[Stored data entries]
========================================

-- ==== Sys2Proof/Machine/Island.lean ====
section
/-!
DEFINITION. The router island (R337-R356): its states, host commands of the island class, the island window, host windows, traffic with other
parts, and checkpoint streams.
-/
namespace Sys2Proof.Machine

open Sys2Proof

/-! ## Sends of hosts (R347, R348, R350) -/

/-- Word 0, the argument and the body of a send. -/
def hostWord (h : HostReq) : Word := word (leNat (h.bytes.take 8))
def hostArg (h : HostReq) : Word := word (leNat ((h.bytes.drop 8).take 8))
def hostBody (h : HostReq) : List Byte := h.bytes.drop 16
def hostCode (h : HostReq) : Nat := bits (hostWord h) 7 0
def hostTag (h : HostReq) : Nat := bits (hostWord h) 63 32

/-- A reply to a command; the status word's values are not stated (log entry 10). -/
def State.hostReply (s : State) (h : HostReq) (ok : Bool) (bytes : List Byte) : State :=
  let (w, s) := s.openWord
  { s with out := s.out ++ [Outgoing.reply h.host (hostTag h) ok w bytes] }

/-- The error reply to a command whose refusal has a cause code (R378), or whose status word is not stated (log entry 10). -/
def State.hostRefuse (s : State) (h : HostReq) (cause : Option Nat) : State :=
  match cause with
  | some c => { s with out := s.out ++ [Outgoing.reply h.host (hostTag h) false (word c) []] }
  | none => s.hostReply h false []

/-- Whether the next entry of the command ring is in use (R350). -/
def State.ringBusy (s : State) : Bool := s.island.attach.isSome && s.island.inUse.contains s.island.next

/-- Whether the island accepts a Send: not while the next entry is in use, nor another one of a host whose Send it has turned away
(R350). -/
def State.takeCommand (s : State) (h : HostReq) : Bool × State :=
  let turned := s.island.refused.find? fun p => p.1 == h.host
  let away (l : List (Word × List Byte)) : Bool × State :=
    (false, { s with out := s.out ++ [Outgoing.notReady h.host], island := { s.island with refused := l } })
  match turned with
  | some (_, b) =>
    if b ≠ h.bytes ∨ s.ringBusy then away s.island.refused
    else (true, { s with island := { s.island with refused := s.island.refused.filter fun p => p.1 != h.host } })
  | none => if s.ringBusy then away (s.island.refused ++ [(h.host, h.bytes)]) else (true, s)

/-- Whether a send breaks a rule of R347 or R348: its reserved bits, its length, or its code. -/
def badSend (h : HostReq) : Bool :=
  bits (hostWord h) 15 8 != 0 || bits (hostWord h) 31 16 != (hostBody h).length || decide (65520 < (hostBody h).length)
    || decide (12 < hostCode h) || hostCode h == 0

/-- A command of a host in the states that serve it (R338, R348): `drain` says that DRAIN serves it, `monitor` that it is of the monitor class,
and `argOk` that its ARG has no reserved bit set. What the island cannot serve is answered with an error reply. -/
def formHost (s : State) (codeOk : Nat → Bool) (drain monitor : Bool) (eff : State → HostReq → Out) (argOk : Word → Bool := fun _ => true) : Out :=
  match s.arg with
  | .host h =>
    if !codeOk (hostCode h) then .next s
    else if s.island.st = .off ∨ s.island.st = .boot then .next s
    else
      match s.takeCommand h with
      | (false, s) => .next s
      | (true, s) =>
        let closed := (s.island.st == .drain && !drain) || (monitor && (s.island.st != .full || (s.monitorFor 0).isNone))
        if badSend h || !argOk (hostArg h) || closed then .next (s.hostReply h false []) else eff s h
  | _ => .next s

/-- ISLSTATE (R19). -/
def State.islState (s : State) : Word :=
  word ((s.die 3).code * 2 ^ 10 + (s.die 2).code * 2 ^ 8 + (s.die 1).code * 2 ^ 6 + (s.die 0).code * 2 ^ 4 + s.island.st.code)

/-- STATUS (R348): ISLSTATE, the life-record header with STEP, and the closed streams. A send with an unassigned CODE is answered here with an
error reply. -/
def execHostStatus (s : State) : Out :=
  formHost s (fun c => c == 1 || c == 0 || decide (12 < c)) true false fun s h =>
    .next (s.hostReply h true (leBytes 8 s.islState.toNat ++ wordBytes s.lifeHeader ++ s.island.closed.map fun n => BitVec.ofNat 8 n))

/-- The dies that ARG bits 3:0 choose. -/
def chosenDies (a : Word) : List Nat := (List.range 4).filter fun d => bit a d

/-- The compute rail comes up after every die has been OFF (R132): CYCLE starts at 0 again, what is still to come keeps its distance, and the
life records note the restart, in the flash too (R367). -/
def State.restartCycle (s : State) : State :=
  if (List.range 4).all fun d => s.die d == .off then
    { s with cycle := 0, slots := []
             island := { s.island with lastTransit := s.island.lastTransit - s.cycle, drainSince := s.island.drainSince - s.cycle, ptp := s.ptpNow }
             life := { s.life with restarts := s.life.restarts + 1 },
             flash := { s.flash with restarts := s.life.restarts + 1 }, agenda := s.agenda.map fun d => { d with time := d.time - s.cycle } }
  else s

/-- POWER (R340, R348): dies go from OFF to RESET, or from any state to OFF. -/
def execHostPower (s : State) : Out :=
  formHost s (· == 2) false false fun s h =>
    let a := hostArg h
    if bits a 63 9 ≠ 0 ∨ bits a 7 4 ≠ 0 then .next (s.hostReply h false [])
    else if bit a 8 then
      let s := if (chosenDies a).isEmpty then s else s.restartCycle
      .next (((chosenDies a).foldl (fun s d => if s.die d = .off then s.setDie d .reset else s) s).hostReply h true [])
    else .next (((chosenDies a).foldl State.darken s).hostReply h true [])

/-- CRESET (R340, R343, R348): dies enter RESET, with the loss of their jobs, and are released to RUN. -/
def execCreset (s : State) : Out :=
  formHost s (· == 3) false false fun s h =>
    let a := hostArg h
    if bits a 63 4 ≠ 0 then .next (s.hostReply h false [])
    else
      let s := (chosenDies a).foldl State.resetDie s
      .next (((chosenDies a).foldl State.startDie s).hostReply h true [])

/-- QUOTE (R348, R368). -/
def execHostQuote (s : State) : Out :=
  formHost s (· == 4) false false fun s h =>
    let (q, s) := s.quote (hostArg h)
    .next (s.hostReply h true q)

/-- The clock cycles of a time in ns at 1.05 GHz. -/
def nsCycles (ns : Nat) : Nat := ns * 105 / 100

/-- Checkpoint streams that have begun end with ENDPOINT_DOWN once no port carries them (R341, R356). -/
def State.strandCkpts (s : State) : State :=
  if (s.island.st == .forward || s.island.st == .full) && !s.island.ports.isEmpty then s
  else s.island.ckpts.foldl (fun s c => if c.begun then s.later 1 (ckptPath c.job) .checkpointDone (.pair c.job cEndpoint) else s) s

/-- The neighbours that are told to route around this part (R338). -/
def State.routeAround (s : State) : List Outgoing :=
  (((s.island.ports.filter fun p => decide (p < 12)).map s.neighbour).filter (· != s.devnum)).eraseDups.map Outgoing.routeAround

========================================

(BRIEF)
Set down precisely the lines above between the line holding "namespace Sys2Proof.Machine" and the line holding "def hostCode (h", inclusive, and nothing beyond them.

(WRITTEN RESPONSE)
namespace Sys2Proof.Machine

open Sys2Proof

/-! ## Sends of hosts (R347, R348, R350) -/

/-- Word 0, the argument and the body of a send. -/
def hostWord (h : HostReq) : Word := word (leNat (h.bytes.take 8))
def hostArg (h : HostReq) : Word := word (leNat ((h.bytes.drop 8).take 8))
def hostBody (h : HostReq) : List Byte := h.bytes.drop 16
def hostCode (h : HostReq) : Nat := bits (hostWord h) 7 0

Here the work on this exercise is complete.